I have a 2TB Western Digital  hard drive internally on my system and I have been having this issue that I cannot seem to resolve. Whenever I try to access data on this drive, the files index really slowly. After a reboot everything is fine for a few days and then the read speeds begin to dip again.

 

I have run Crystal Disk Info and it says the drive is fine. I have done some searching and I know to enable the "Enable write caching on this device" which says it is supposed to improve system performance. I have run a check disk on it and there are no issues. Any thoughts or ideas will be helpful.

 

Additional Info-

 

Motherboard - MSI z170a Gaming M5

Hard Drive - Western Digital WD Desktop Performance 2 TB (Full Model #: WDBSLA0020HNC-NRSN)

Windows 10 Pro v1803

 

Thank you!

So, it is fine for a little while but gradually deteriorates until a reboot?  You sure it isn't something (a process or whatever) slowly eating up RAM (i.e. memory leak) causing more HDD read/writes?  How is the disk space? 

 

Have you looked at the Resource Monitor (memory/disk), specifically when these slow downs happen, to see if there is anything unusual?

 

I doubt it is hardware related ... if this happens after a few days and a reboot fixes it temporarily...sounds like OS/software.

Funny you should mention that. I'm in the middle of one of those cycles right now and I just checked the task manager. The disk activity on that drive was at 100%. The only thing I really use on a regular basis is Itunes for music. Itunes will lock up too when this happens. I killed the task and waited a few minutes and the disk activity went back to zero. I also checked resource monitor right now and nothing.

 

This is so weird.

9 minutes ago, D!ABOL!C said:

Funny you should mention that. I'm in the middle of one of those cycles right now and I just checked the task manager. The disk activity on that drive was at 100%. The only thing I really use on a regular basis is Itunes for music. Itunes will lock up too when this happens. I killed the task and waited a few minutes and the disk activity went back to zero. I also checked resource monitor right now and nothing.

 

This is so weird.

Hmm.  iTunes can have a bad config, sometimes.  It was just updated so could've had problems, or be reindexing if you've got a lot of music.
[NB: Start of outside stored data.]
-- ==== Sys2Proof/Machine/Core.lean ====
section
/-! DEFINITION. The machine behind the host's interface. -/

def Sys2Proof.core : Host.Core :=
  { State := Sys2Proof.Machine.State, Fault := Sys2Proof.Machine.Fault,
    Refusal := Sys2Proof.Machine.Refusal, step := Sys2Proof.Machine.step,
    reset := Sys2Proof.Machine.State.reset }
end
I swapped from the install off of Apple's page and went with the new one that is in the MS Store.

 

I'll try another music app and see if that makes a difference. Itunes is when I seem to notice it. After a reboot, when I change songs it is instant. When the issue happens, it lags a few seconds before changing.

Hello,


Sometimes external USB hard disk drives have firmware updates for the USB to SATA bridge inside the drive, and they can fix odd issues, like performance degrading over time.


Have you checked with the manufacturer to see if a new firmware update is available?

 

Regards,

Aryeh Goretsky

 

17 hours ago, goretsky said:

Hello,


Sometimes external USB hard disk drives have firmware updates for the USB to SATA bridge inside the drive, and they can fix odd issues, like performance degrading over time.


Have you checked with the manufacturer to see if a new firmware update is available?

 

Regards,

Aryeh Goretsky

 

This is an internal drive. I did have an issue with an external, but I am beginning to think the internal drive was the root of the problem.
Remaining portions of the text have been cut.